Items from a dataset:
/---

-- ==== Sys2Proof/Machine/LaneConv.lean ====
section
/-! DEFINITION. Conversions (R133 to R135, R170) and `unpk` (R65, R198), with their interval results (R216). -/

namespace Sys2Proof.Machine

/-- The draw of a lane under the stochastic mode, 0 under any other (R169). -/
def drawn (mode : Nat) (g : DWord) : Nat × DWord := if mode = 5 then (let d := draw g; (d.2, d.1)) else (0, g)

/-- The value of an element under FIN of its class (R122, R170). -/
def LaneCtx.elemValue (c : LaneCtx) (e : Elem) (code : Nat) : FVal :=
  match e with
  | .flt m => m.decodeIn (c.fin m) code
  | e => e.decode code

def Elem.isFlt : Elem → Bool | .flt _ => true | _ => false

/-- The value of an element as an exact integer. -/
def Elem.int (e : Elem) (code : Nat) : Int := match e with | .sint w => signed w code | _ => (code : Int)

/-- One element times 2^k converted, rounded once (R134, R135, R170). Under a shift of −128 it is not read and the result is zero,
which takes its draw where a float format takes part. -/
def LaneCtx.convert (c : LaneCtx) (f : LA) (src : Elem) (k : Int) (code : Nat) (g : DWord) : Nat × DWord :=
  let t := f.ty
  let dst := typeElem t
  let mode := c.rnd f dst.cls
  let sat := c.sat f dst.cls
  let flt := src.isFlt || dst.isFlt
  if k = -128 then (0, if flt then (drawn mode g).2 else g)
  else
    match dst with
    | .flt m => c.roundTo m mode sat ((c.elemValue src code).scale k) g
    | _ =>
      if src.isFlt then
        let d := drawn mode g
        let r := intRange t
        (wrap t.width (((c.elemValue src code).scale k).toRange mode d.1 r.1 r.2), d.2)
      else if 0 ≤ k then (fitInt t sat (src.int code * (2 ^ k.toNat : Nat)), g)
      else
        let d := drawn mode g
        (fitInt t sat (((c.elemValue src code).scale k).roundInt mode d.1), d.2)

/-- The bounds of a converted element over a range of shifts, +0 among the values when the shift may be −128 (R215, R216). -/
def LaneCtx.convertBounds (c : LaneCtx) (f : LA) (src : Elem) (k : Int × Int) (b : Bounds) : Bounds :=
  let t := f.ty
  let dst := typeElem t
  let sat := c.sat f dst.cls
  let ks : List Int := if k.1 = -128 then (if k.2 = -128 then [] else [-127, k.2]) else [k.1, k.2]
  let range : Option (FVal × FVal) := match src with
    | .flt m => floatRange m (c.fin m) b
    | e => some (e.decode b.1, e.decode b.2)
  if ks.isEmpty then (0, 0)
  else
    match range with
    | none => Elem.full dst
    | some r =>
      let vals := ks.flatMap (fun j => [r.1.scale j, r.2.scale j]) ++ (if k.1 = -128 then [FVal.zero] else [])
      let lo := leastF vals
      let hi := greatestF vals
      match dst with
      | .flt m =>
        let o := c.outward m sat lo hi
        if (m.decode o.1).isNan || (m.decode o.2).isNan then m.full else o
      | _ =>
        let z := intRange t
        if src.isFlt then (wrap t.width (lo.toRange 2 0 z.1 z.2), wrap t.width (hi.toRange 3 0 z.1 z.2))
        else (fitInt t sat (lo.roundInt 2 0), fitInt t sat (hi.roundInt 3 0))

/-- The conversion of a register or pair: for every element of d its source and element, none for an element that keeps old d;
the shift of a lane; and the shifts of a lane of a pass group. -/
def convOp (f : LA) (old : Bool) (from_ : Nat → Option (Bool × Nat)) (scaled : Bool) : LaneOp :=
  let t := f.ty
  let u := LaRule.cvtSrc f
  let src := typeElem u
  let w := t.width
  let shift (b : Nat) : Int := if !scaled then 0 else if f.imm then signed 8 (b / 256) else signed 8 b
  { n := t.regs, ta := u, tb := if scaled then .i32 else u, tc := t, td := t, tag := t
    dep := fun c => (scaled || src.isFlt || (typeElem t).isFlt) && c.rnd f (typeElem t).cls == 5
    old := old
    f := fun c x g => foldElems w t.count (fun e g =>
      match from_ e with
      | some (second, k) => c.convert f src (shift x.b) (elemAt u.width (if second then x.b else x.a) k) g
      | none => (elemAt w x.d e, g)) g
    iv := fun c x =>
      let ks : Int × Int :=
        if !scaled || f.imm || x.b.point then (shift x.b.1, shift x.b.1)
        else
          let lo := signed 32 x.b.1
          let hi := signed 32 x.b.2
          if -128 ≤ lo && hi ≤ 127 then (lo, hi) else (-128, 127)
      let r (e : Nat) : Bounds :=
        match from_ e with
        | some (second, k) =>
          let b := if second then x.b else x.a
          c.convertBounds f src ks (elemAt u.width b.1 k, elemAt u.width b.2 k)
        | none => (elemAt w x.d.1 e, elemAt w x.d.2 e)
      (ofElems w t.count fun e => (r e).1, ofElems w t.count fun e => (r e).2) }

/-- The group number of a conversion (R133). -/
def convGroup (f : LA) : Nat := f.imm32.toNat % 8

/-- CVT: d.e = conv(a.(g·n_d + e)). -/
def execCvt (f : LA) (s : State) : Out State :=
  laneCompute (.cvt f) f.h (convOp f false (fun e => some (false, convGroup f * f.ty.count + e)) false) s

/-- CVTB: d.e = conv(a.(g·n_d + e) × 2^k). -/
def execCvtb (f : LA) (s : State) : Out State :=
  laneCompute (.cvtb f) f.h (convOp f false (fun e => some (false, convGroup f * f.ty.count + e)) true) s

/-- PACK: the elements of a and b into two runs of d, the other elements keeping old d. -/
def execPack (f : LA) (s : State) : Out State :=
  let n := (LaRule.cvtSrc f).count
  let at_ := 2 * convGroup f * n
  laneCompute (.pack f) f.h (convOp f true (fun e =>
    if e < at_ then none
    else if e < at_ + n then some (false, e - at_)
    else if e < at_ + 2 * n then some (true, e - at_ - n)
    else none) false) s

/-! Unpacking. -/

/-- The type of unpacked elements (R198). -/
def unpackType : LType → LType | .i4x8 => .i8x4 | .n4x8 => .n8x4 | _ => .e4m3x4

/-- One element unpacked exactly. -/
def unpackElem (t : LType) (code : Nat) : Nat :=
  match typeElem t with
  | .flt m => FFmt.e4m3.round 0 false 0 (m.decode code)
  | .sint w => wrap 8 (signed w code)
  | _ => code

/-- The code of element e of a planar operand or of a register of 4-bit elements (R65, R161). -/
def unpackCode (t : LType) (a b e : Nat) : Nat := if t.isPlanar then 4 * elemAt 4 a e + elemAt 2 b e else elemAt 4 a e

/-- UNPK: element e to register d + e / 4, or under `.di` to register d + (e mod q). -/
def execUnpk (f : LA) (s : State) : Out State :=
  let t := f.ty
  let q := t.count / 4
  let place (e : Nat) : Nat := if f.fmod.getLsbD 0 then 32 * (e % q) + 8 * (e / q) else 8 * e
  let join (code : Nat → Nat) : Nat := (List.range t.count).foldl (fun acc e => acc + unpackElem t (code e) * 2 ^ place e) 0
  let o : LaneOp :=
    { n := q, ta := t, tb := t, tc := t, td := t, tag := unpackType t, dep := fun _ => false, old := false
      f := fun _ x g => (join (unpackCode t x.a x.b), g)
      iv := fun _ x => (join (unpackCode t x.a.1 x.b.1), join (unpackCode t x.a.2 x.b.2)) }
  laneIssue f.h s fun c s =>
    if !c.inPass then laneElements (.unpk f) f.h o c s
    else if !t.isPlanar then laneBounds (.unpk f) f.h o c s
    else
      -- the planes of an FP6 operand are two pair fields of a and one of b
      let D := destMap (targetMap [c.ivMap (.src 2, f.a), c.ivMap (.src 1, f.b)]) c.full false
      let field (v : BitVec 7) (n : Nat) (l : Fin 32) : Bounds × Option LType :=
        if v.toNat < 96 then (c.group.rawPair v.toNat n l, c.group.commonTag v.toNat n l)
        else (let x := c.clause.scalars v.toNat n; ((x, x), some t))
      let m := typeFmt t
      let full := Elem.full (.flt m)
      let r (l : Fin 32) : Bounds :=
        let a := field f.a 2 l
        let b := field f.b 1 l
        if (a.1.point && b.1.point) || (a.2 == some t && b.2 == some t) then
          (join (unpackCode t a.1.1 b.1.1), join (unpackCode t a.1.2 b.1.2))
        else (join fun _ => full.1, join fun _ => full.2)
      .next ((s.putBounds c f.h q D r fun _ => .e4m3x4).laneDone c)

end Sys2Proof.Machine
end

\---

Your goal: Check each line above for the string "none" and copy those that have it.

Solved exercise:
    | none => Elem.full dst
/-- The conversion of a register or pair: for every element of d its source and element, none for an element that keeps old d;
      | none => (elemAt w x.d e, g)) g
        | none => (elemAt w x.d.1 e, elemAt w x.d.2 e)
    if e < at_ then none
    else none) false) s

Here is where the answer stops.